## What is needed
From the first line of the records through the line containing "(s.ctx rq.ctx).step.released.toNat <", retype every line exactly and nothing else.

## Data supplied

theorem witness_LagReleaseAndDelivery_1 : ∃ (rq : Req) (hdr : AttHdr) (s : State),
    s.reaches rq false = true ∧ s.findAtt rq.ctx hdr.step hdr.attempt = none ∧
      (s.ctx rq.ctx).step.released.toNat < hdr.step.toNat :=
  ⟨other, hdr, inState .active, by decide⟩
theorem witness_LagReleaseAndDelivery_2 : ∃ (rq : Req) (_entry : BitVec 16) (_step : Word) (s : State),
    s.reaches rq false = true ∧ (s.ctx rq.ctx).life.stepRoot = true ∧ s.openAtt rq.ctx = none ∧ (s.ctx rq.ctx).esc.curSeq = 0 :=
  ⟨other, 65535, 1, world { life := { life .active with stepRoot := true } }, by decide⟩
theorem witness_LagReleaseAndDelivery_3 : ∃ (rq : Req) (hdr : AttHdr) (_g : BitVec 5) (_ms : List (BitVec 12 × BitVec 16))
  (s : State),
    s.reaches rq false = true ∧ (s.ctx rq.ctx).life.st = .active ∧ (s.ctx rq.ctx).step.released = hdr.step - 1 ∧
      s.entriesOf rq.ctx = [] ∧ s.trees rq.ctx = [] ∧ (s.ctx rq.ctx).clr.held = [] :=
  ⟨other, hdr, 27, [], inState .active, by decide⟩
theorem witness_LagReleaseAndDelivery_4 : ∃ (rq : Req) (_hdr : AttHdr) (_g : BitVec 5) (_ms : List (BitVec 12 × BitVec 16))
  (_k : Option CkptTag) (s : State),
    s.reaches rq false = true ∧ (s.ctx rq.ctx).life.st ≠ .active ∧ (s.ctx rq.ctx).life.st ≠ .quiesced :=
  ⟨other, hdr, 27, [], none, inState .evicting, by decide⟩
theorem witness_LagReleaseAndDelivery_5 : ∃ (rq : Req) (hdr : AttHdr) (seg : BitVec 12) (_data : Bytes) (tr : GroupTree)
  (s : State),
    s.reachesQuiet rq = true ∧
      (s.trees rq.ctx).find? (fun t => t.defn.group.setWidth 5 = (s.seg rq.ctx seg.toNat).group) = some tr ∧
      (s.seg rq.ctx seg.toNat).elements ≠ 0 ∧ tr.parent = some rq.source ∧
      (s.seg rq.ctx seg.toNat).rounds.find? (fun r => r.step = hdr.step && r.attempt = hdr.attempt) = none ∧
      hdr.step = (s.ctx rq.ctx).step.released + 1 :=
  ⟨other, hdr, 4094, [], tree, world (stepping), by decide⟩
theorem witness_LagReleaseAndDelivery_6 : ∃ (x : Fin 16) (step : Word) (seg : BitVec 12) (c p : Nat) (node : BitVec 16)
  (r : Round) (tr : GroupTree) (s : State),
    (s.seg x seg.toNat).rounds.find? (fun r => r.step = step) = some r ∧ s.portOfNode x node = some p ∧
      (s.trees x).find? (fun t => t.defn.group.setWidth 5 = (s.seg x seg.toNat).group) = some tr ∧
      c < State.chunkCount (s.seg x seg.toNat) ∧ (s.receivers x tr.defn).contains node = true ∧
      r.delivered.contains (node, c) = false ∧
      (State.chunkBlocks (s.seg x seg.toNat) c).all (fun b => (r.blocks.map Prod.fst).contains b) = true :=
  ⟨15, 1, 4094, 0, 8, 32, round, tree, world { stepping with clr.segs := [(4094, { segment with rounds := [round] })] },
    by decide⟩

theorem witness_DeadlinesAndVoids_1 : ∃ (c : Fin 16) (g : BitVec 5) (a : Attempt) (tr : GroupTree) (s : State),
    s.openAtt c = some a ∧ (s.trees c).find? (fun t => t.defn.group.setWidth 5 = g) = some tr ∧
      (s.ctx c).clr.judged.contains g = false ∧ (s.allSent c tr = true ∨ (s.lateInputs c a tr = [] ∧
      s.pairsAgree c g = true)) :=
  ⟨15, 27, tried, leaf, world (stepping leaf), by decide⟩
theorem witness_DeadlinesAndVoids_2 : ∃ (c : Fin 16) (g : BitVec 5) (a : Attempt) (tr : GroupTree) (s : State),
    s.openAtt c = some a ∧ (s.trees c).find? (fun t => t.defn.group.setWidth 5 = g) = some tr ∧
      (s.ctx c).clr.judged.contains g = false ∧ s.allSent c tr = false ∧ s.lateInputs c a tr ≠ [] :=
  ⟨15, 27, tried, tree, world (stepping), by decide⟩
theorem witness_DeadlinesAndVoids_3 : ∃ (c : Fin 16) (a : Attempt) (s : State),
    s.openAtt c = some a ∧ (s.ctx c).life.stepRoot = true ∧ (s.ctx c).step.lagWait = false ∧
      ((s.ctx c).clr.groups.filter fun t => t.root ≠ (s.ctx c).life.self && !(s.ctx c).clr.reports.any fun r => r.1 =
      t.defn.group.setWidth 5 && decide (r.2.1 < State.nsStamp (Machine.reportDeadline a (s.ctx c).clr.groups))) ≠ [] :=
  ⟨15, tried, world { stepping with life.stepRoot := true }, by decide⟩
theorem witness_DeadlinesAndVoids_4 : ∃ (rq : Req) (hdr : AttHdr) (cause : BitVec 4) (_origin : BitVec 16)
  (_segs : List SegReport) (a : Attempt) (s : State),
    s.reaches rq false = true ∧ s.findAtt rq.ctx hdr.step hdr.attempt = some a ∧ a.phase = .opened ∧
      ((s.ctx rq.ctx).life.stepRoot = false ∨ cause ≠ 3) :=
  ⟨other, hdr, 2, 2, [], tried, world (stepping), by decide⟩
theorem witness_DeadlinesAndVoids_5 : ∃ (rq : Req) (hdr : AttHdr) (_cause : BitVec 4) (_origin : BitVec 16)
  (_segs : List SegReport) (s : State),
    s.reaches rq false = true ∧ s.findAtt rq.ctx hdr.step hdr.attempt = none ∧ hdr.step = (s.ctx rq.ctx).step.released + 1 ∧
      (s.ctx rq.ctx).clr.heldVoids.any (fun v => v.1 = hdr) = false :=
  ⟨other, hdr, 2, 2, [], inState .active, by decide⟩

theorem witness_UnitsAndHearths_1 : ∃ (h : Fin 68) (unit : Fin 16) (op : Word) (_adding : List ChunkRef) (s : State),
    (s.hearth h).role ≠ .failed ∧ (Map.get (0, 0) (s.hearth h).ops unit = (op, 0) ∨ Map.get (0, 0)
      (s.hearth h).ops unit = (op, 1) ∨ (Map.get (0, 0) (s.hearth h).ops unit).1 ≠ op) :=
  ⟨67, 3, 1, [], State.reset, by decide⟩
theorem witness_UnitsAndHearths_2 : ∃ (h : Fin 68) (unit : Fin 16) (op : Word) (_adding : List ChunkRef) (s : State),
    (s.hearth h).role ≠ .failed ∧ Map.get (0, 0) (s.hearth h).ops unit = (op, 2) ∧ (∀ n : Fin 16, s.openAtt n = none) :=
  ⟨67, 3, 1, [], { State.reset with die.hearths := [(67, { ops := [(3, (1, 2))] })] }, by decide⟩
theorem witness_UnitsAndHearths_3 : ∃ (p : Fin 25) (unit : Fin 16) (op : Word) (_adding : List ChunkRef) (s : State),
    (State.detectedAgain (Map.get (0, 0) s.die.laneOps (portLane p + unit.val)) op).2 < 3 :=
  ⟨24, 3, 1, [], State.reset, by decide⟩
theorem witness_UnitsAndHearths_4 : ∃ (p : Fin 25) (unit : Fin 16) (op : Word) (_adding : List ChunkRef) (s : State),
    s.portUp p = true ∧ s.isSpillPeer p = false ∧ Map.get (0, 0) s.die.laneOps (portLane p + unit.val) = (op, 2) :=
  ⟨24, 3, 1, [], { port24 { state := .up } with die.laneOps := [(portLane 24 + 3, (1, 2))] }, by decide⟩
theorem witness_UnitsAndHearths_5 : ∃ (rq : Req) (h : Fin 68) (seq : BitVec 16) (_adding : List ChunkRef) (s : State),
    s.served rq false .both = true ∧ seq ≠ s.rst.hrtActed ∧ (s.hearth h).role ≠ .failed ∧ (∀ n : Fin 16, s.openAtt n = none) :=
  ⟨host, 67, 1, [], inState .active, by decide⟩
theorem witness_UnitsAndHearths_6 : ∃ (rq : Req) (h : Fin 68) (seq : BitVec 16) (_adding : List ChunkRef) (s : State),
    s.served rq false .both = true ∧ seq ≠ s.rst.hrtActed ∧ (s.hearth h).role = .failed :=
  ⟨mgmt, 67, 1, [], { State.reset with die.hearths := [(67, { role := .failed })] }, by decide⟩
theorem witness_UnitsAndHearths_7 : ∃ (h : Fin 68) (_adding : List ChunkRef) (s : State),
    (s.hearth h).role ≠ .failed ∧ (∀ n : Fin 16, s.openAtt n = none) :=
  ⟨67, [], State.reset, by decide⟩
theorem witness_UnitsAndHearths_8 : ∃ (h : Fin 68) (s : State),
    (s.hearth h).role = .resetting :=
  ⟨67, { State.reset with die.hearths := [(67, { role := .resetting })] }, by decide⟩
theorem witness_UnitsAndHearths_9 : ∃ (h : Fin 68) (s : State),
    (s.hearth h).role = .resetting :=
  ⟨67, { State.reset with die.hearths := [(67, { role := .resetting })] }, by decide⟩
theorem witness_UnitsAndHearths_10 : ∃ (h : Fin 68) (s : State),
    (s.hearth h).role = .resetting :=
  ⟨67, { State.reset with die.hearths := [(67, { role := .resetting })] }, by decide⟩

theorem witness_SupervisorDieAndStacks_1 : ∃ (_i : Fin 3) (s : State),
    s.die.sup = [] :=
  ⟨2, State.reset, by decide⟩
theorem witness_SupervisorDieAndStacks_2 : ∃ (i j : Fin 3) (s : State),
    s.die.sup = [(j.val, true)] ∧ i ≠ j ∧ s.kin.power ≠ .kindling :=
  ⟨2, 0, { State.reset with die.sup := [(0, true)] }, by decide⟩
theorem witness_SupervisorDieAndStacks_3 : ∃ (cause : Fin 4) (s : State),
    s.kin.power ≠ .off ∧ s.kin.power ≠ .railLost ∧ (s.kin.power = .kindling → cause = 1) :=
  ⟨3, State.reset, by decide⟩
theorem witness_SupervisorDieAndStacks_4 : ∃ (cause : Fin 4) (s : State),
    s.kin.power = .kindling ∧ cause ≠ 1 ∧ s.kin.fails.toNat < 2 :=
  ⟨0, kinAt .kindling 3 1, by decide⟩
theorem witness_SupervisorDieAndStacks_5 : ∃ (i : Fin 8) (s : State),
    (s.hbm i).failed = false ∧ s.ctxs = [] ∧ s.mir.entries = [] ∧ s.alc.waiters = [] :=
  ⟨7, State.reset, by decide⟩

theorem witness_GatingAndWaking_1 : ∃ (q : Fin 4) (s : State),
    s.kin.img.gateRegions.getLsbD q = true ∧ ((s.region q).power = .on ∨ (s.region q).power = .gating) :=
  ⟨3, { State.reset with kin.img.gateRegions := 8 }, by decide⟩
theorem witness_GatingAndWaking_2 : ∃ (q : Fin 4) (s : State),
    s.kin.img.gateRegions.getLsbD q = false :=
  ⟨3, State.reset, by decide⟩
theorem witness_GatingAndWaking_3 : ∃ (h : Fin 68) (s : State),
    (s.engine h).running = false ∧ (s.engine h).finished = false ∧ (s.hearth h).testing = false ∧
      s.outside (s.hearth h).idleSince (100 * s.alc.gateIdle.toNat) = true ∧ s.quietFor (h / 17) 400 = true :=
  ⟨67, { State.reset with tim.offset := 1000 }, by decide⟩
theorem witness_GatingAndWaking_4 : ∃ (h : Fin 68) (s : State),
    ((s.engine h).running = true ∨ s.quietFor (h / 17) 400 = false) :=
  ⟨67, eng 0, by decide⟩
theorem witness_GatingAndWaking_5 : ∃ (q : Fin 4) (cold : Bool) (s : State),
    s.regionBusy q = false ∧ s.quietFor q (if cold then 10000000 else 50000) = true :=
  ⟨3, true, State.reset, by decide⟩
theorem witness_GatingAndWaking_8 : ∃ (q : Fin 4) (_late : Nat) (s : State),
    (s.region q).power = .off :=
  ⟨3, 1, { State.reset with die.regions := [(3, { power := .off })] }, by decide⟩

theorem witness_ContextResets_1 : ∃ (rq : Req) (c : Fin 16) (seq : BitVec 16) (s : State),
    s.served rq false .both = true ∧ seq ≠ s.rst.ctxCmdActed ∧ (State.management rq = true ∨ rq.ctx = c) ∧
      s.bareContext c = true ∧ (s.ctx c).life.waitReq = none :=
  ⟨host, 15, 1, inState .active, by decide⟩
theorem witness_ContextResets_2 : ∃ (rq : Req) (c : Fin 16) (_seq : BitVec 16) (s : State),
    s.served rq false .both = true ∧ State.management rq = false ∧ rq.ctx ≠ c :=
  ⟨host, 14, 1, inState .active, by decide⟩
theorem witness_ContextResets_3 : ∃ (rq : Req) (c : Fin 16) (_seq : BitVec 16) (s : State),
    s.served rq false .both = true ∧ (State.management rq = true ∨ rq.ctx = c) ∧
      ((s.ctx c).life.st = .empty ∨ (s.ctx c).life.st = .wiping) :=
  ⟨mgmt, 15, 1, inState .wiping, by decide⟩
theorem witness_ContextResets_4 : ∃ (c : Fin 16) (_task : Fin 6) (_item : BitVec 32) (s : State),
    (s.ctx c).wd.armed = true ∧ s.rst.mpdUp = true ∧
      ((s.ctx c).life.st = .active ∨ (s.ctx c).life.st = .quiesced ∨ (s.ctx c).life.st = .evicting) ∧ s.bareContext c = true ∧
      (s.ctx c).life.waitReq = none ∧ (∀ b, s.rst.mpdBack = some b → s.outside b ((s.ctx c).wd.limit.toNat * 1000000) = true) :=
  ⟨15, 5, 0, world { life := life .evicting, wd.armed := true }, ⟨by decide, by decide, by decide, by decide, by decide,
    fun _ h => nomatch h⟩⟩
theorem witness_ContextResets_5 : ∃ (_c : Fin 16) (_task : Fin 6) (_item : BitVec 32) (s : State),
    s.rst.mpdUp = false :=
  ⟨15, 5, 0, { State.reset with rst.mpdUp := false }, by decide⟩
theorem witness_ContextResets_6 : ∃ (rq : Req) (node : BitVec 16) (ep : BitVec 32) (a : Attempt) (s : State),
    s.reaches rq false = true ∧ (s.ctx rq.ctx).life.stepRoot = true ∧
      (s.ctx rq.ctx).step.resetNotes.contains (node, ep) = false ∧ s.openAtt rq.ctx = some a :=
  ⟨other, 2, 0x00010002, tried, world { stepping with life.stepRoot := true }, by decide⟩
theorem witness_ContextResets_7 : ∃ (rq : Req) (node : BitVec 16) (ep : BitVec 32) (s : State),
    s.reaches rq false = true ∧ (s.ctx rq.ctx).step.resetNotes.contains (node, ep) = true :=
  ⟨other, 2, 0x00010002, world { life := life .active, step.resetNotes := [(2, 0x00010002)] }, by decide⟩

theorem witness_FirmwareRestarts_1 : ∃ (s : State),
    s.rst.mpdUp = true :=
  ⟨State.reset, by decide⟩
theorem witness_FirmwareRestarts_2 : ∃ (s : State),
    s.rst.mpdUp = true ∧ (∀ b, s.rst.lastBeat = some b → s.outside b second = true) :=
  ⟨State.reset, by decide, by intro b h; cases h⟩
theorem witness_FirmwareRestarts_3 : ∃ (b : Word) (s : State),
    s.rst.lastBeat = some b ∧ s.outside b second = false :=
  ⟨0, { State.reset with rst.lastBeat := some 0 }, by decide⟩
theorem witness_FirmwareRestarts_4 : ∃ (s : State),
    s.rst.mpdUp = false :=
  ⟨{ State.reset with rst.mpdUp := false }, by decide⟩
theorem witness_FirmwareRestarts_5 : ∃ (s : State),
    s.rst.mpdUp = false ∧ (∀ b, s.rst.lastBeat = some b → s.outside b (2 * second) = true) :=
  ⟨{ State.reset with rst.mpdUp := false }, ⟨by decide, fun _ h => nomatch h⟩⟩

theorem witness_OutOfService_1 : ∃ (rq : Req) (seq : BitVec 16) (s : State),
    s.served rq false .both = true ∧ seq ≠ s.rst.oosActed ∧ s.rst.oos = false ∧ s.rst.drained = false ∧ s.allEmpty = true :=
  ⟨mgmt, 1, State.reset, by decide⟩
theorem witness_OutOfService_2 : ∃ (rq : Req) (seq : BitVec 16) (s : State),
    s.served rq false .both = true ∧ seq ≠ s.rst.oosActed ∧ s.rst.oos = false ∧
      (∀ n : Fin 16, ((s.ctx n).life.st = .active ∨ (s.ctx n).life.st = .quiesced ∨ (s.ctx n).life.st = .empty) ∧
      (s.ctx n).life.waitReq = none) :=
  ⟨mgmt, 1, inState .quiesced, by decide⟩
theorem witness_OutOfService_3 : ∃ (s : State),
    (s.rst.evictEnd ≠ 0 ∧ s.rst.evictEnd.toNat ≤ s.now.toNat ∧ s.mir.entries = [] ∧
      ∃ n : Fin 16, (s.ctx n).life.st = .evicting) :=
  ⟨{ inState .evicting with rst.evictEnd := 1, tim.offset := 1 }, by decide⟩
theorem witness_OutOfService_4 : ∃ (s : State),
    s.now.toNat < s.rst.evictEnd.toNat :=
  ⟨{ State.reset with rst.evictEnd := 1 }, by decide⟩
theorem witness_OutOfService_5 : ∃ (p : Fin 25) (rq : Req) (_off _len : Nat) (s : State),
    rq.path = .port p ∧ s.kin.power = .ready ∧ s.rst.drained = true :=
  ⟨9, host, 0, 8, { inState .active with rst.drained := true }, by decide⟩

## Exercise output
theorem witness_LagReleaseAndDelivery_1 : ∃ (rq : Req) (hdr : AttHdr) (s : State),
    s.reaches rq false = true ∧ s.findAtt rq.ctx hdr.step hdr.attempt = none ∧
      (s.ctx rq.ctx).step.released.toNat < hdr.step.toNat :=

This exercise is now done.